> What the task asks: In the records below, count each line where the word "leBytes" appears, and reply with that number only.

> Data records:
=== Begin Enclosure ===
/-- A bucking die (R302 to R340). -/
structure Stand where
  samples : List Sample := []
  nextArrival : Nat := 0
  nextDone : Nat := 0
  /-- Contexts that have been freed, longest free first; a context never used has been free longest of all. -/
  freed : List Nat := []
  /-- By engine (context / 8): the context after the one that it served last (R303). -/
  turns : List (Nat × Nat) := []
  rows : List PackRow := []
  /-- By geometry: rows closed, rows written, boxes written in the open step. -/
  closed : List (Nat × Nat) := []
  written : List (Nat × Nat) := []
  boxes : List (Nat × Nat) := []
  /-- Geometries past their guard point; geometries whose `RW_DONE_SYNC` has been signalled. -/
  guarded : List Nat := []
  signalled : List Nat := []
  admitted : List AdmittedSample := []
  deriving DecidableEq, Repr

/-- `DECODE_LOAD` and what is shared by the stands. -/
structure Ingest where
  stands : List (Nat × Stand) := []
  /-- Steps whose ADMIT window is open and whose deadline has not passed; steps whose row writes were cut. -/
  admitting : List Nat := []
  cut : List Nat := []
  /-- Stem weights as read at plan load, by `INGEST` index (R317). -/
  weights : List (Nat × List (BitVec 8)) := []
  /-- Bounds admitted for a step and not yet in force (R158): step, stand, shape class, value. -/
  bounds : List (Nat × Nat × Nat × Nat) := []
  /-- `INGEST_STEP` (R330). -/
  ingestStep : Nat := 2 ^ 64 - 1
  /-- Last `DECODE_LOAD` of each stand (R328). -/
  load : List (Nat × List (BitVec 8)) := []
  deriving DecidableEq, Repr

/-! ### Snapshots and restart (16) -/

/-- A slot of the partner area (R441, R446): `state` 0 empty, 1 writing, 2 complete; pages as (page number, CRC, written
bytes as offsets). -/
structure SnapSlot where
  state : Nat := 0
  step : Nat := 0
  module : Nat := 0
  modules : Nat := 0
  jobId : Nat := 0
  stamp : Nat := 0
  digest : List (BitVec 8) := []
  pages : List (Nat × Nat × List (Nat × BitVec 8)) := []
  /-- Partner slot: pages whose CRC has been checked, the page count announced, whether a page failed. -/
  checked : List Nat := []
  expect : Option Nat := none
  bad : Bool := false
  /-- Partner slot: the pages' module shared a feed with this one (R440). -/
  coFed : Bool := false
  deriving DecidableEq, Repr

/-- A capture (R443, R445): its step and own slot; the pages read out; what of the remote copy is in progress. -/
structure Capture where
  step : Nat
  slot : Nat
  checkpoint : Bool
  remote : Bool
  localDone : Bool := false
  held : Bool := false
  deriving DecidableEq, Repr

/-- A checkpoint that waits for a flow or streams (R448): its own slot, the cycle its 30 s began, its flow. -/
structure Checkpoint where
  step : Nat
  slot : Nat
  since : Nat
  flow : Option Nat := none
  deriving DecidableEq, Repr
=== End Enclosure ===
=== Begin Enclosure ===
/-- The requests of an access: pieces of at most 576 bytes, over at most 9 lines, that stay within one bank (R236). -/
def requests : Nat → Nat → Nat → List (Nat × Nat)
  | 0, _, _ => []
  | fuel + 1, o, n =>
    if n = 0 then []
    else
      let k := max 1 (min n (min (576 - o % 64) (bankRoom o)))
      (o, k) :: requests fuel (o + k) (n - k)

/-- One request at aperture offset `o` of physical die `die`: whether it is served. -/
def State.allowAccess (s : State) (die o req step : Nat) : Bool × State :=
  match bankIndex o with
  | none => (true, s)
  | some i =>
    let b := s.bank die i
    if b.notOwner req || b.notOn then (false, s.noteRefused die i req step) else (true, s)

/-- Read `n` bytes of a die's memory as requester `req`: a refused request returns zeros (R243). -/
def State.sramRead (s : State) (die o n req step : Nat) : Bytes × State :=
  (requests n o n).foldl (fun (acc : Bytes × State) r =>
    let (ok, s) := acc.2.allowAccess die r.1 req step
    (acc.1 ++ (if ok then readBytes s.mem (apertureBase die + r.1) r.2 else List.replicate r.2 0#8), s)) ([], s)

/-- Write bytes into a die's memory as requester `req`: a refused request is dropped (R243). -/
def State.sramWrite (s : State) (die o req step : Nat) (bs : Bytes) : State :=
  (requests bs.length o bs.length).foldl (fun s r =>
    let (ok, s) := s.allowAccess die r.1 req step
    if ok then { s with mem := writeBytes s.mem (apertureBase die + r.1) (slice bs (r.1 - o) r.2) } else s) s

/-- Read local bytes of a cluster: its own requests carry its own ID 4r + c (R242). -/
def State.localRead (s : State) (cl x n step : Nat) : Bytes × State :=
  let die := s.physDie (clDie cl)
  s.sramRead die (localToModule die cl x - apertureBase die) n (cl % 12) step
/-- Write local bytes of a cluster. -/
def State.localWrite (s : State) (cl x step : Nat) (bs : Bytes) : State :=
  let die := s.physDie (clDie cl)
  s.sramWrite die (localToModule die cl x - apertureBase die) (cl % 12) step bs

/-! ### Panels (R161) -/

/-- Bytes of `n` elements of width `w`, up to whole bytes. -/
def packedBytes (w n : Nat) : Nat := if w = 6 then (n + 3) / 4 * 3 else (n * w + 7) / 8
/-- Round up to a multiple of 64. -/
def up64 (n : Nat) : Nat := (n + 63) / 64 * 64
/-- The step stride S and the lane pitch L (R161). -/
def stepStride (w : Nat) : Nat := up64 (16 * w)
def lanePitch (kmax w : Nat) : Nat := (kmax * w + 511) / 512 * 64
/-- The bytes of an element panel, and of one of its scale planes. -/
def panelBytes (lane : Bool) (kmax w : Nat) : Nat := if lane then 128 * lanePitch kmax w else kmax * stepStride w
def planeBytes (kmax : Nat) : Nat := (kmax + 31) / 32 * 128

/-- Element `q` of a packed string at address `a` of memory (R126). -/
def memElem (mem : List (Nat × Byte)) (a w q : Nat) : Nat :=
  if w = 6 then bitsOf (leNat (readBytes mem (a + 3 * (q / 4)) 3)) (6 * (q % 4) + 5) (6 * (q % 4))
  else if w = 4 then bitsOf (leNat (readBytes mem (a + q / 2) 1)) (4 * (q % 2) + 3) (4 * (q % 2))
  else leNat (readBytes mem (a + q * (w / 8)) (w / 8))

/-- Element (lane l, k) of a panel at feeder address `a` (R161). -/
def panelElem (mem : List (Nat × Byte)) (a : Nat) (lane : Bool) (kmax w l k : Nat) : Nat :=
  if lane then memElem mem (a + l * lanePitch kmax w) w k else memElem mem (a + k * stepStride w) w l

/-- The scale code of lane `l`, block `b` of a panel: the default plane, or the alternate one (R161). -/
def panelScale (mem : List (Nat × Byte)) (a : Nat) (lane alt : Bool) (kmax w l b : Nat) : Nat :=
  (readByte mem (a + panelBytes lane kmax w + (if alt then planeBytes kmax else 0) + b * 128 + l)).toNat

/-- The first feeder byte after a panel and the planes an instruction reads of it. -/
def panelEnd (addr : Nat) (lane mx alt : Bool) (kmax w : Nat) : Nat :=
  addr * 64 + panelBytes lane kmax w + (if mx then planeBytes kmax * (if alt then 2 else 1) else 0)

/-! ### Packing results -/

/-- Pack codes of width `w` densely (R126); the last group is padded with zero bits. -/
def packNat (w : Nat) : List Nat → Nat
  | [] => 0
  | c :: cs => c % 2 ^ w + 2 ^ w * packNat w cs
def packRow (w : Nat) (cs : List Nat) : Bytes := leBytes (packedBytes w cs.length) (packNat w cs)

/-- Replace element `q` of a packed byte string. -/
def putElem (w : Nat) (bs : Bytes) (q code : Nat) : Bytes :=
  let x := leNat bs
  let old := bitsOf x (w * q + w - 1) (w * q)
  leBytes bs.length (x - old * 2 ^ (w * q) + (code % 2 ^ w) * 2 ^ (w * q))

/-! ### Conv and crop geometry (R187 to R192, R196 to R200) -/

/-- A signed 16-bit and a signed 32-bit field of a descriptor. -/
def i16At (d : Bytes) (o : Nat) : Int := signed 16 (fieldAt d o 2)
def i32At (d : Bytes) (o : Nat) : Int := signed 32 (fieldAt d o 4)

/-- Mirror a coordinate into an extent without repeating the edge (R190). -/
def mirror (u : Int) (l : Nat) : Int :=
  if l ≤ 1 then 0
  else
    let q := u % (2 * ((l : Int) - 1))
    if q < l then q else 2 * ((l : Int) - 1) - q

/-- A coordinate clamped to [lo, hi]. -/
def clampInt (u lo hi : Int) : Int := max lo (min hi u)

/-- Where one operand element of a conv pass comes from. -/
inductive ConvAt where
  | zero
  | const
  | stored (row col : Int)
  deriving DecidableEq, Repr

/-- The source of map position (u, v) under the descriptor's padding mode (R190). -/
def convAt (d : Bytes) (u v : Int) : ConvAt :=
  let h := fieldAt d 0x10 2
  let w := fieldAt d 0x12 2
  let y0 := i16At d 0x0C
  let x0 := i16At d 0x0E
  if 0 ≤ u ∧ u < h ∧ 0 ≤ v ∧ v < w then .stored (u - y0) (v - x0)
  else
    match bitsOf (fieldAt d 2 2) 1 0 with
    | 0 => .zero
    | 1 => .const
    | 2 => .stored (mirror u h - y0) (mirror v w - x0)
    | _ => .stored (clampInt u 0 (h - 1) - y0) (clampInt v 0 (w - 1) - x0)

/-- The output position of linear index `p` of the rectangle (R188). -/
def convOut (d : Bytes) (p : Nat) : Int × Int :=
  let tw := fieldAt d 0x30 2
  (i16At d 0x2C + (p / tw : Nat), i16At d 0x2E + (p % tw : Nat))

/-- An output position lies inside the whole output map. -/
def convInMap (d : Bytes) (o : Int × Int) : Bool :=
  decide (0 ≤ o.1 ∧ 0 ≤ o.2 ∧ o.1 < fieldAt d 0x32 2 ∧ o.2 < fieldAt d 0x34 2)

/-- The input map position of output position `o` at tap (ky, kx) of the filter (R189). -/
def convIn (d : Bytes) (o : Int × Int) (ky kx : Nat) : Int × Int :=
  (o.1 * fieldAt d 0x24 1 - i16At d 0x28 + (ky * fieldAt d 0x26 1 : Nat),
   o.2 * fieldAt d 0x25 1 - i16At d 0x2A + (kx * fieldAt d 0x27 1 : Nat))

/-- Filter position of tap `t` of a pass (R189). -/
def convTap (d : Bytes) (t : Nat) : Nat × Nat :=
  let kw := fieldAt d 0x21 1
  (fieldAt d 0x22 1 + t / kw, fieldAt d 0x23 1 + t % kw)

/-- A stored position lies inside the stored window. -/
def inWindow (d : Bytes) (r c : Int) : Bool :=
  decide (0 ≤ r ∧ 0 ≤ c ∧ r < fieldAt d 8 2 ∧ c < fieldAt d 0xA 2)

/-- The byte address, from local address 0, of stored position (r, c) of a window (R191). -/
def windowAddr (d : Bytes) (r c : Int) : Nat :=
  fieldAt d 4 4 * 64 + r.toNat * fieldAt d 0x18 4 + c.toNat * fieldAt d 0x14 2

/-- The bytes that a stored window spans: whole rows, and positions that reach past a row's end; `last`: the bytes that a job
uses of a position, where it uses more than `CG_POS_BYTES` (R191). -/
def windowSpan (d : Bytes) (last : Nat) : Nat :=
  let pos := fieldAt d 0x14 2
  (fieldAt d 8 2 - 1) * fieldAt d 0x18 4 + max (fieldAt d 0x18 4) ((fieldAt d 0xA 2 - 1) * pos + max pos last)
=== End Enclosure ===
> Expected answer: 2